Problem details. Print, exactly as they appear in the listing below, the lines from the line with "let e := s.ctx.win w" to the line with "def writeEntry (x", with both end lines kept.
....................
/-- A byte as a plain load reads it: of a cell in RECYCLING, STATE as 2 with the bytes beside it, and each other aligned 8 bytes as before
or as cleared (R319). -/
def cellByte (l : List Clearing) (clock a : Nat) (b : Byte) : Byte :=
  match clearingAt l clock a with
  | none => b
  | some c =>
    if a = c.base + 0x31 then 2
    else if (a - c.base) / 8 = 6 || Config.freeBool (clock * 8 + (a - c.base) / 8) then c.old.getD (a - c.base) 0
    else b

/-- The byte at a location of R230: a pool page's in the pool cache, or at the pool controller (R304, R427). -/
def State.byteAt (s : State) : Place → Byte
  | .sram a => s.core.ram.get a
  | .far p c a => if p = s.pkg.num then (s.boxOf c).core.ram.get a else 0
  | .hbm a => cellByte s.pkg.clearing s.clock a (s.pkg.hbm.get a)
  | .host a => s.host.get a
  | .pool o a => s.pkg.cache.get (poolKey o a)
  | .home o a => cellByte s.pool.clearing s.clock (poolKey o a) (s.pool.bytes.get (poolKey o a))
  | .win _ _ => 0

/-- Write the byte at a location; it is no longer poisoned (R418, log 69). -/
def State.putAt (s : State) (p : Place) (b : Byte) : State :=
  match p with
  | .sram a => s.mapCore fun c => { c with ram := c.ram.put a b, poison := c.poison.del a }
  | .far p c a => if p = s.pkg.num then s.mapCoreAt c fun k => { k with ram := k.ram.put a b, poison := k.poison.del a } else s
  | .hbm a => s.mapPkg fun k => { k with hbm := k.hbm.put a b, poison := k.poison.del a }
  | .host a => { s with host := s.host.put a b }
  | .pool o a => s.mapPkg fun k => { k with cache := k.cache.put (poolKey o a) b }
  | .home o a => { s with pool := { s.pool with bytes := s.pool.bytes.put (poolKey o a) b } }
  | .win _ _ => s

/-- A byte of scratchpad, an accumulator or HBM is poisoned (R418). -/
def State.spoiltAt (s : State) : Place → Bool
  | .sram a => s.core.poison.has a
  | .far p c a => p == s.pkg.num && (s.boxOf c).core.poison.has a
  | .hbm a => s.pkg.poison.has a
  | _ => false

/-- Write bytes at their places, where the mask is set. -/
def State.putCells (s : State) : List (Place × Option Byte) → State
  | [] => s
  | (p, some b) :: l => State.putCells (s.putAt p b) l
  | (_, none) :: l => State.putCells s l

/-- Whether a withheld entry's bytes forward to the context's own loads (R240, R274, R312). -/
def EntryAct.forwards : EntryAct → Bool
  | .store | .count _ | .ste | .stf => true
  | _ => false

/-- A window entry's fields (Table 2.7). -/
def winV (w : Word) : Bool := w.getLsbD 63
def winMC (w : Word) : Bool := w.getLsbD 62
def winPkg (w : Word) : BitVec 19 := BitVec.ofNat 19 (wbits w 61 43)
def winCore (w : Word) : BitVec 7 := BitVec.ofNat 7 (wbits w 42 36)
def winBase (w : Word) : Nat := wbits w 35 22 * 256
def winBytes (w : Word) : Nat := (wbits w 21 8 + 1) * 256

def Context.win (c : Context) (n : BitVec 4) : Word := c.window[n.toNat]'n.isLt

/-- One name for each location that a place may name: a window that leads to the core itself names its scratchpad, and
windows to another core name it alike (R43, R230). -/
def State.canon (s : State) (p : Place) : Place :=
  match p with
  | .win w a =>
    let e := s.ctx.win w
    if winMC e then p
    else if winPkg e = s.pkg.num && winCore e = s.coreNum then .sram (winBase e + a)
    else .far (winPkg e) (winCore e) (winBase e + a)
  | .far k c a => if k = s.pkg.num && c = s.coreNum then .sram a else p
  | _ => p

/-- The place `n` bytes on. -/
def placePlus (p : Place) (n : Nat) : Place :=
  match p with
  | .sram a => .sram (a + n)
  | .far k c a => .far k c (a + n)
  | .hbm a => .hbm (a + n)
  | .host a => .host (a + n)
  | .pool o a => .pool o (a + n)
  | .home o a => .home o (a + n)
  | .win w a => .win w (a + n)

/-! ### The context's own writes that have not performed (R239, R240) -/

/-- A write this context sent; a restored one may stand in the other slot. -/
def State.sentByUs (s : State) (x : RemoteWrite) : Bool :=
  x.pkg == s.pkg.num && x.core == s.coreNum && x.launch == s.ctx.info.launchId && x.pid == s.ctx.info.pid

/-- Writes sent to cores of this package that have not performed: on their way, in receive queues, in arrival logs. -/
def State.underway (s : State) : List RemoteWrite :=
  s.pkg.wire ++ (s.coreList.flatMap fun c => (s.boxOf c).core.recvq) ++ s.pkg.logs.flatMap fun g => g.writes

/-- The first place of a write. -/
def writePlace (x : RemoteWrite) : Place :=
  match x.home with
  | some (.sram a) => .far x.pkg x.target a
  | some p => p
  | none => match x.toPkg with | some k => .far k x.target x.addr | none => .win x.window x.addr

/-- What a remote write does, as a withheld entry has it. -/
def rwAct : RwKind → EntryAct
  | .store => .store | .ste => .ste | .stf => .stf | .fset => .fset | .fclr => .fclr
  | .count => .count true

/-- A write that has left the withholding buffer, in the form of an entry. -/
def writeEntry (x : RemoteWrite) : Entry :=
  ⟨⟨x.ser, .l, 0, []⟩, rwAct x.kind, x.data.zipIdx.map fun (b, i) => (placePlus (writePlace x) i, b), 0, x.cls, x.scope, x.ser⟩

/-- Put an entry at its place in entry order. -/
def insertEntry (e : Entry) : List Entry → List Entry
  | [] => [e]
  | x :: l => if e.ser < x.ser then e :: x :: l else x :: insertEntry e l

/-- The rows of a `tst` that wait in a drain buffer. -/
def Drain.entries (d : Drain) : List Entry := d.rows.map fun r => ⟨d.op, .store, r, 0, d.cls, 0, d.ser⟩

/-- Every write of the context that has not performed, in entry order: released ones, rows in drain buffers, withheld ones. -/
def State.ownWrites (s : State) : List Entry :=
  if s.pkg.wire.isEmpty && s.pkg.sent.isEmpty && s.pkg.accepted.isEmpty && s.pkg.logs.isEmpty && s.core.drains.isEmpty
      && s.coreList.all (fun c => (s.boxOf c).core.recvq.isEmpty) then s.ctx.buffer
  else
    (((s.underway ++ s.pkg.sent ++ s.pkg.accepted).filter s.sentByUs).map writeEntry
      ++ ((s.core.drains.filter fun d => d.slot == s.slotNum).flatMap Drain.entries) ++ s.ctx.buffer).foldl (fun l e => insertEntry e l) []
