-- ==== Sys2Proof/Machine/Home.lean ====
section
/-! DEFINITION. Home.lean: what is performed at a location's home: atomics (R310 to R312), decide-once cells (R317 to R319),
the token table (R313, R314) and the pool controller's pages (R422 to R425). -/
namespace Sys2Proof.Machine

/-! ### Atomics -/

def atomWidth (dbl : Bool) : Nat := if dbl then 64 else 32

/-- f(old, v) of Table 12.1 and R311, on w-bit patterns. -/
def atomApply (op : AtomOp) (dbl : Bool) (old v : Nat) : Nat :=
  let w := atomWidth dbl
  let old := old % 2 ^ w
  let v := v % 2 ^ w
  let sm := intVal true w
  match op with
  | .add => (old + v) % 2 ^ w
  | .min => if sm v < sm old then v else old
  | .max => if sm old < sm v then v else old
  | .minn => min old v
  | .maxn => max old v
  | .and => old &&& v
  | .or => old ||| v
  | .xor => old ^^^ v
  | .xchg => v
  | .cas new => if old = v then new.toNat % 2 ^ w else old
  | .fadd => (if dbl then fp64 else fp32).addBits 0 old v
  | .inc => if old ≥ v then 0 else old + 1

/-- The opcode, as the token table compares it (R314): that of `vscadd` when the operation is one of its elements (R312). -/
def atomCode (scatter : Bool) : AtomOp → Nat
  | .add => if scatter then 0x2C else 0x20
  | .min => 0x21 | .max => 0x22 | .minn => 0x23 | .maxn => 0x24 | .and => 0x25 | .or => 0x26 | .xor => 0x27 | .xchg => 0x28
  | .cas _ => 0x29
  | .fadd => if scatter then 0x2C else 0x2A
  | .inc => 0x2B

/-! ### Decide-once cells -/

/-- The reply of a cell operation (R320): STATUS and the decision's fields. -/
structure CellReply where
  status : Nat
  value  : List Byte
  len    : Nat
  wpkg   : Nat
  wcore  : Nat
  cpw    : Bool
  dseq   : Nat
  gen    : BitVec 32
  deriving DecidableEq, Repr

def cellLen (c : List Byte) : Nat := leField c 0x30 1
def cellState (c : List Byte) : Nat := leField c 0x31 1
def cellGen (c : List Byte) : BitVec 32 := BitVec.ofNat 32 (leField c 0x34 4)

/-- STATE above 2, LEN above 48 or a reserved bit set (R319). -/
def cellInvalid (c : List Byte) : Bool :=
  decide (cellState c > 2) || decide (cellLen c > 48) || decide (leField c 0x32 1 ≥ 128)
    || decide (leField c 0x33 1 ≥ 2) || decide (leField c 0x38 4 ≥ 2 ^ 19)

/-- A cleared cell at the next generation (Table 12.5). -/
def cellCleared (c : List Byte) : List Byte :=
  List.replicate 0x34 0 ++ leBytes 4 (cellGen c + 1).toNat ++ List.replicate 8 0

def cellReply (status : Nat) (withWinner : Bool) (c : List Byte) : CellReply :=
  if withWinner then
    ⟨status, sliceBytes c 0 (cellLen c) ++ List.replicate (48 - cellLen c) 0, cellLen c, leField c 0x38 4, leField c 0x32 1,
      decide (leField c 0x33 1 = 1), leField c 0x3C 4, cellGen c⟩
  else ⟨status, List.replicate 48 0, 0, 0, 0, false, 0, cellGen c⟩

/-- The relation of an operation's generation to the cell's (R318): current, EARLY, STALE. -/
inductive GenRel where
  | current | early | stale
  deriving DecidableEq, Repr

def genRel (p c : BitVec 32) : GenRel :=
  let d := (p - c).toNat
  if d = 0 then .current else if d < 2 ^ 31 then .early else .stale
....................
Response box.
    let e := s.ctx.win w
    if winMC e then p
    else if winPkg e = s.pkg.num && winCore e = s.coreNum then .sram (winBase e + a)
    else .far (winPkg e) (winCore e) (winBase e + a)
  | .far k c a => if k = s.pkg.num && c = s.coreNum then .sram a else p
  | _ => p

/-- The place `n` bytes on. -/
def placePlus (p : Place) (n : Nat) : Place :=
  match p with
  | .sram a => .sram (a + n)
  | .far k c a => .far k c (a + n)
  | .hbm a => .hbm (a + n)
  | .host a => .host (a + n)
  | .pool o a => .pool o (a + n)
  | .home o a => .home o (a + n)
  | .win w a => .win w (a + n)

/-! ### The context's own writes that have not performed (R239, R240) -/

/-- A write this context sent; a restored one may stand in the other slot. -/
def State.sentByUs (s : State) (x : RemoteWrite) : Bool :=
  x.pkg == s.pkg.num && x.core == s.coreNum && x.launch == s.ctx.info.launchId && x.pid == s.ctx.info.pid

/-- Writes sent to cores of this package that have not performed: on their way, in receive queues, in arrival logs. -/
def State.underway (s : State) : List RemoteWrite :=
  s.pkg.wire ++ (s.coreList.flatMap fun c => (s.boxOf c).core.recvq) ++ s.pkg.logs.flatMap fun g => g.writes

/-- The first place of a write. -/
def writePlace (x : RemoteWrite) : Place :=
  match x.home with
  | some (.sram a) => .far x.pkg x.target a
  | some p => p
  | none => match x.toPkg with | some k => .far k x.target x.addr | none => .win x.window x.addr

/-- What a remote write does, as a withheld entry has it. -/
def rwAct : RwKind → EntryAct
  | .store => .store | .ste => .ste | .stf => .stf | .fset => .fset | .fclr => .fclr
  | .count => .count true

/-- A write that has left the withholding buffer, in the form of an entry. -/
def writeEntry (x : RemoteWrite) : Entry :=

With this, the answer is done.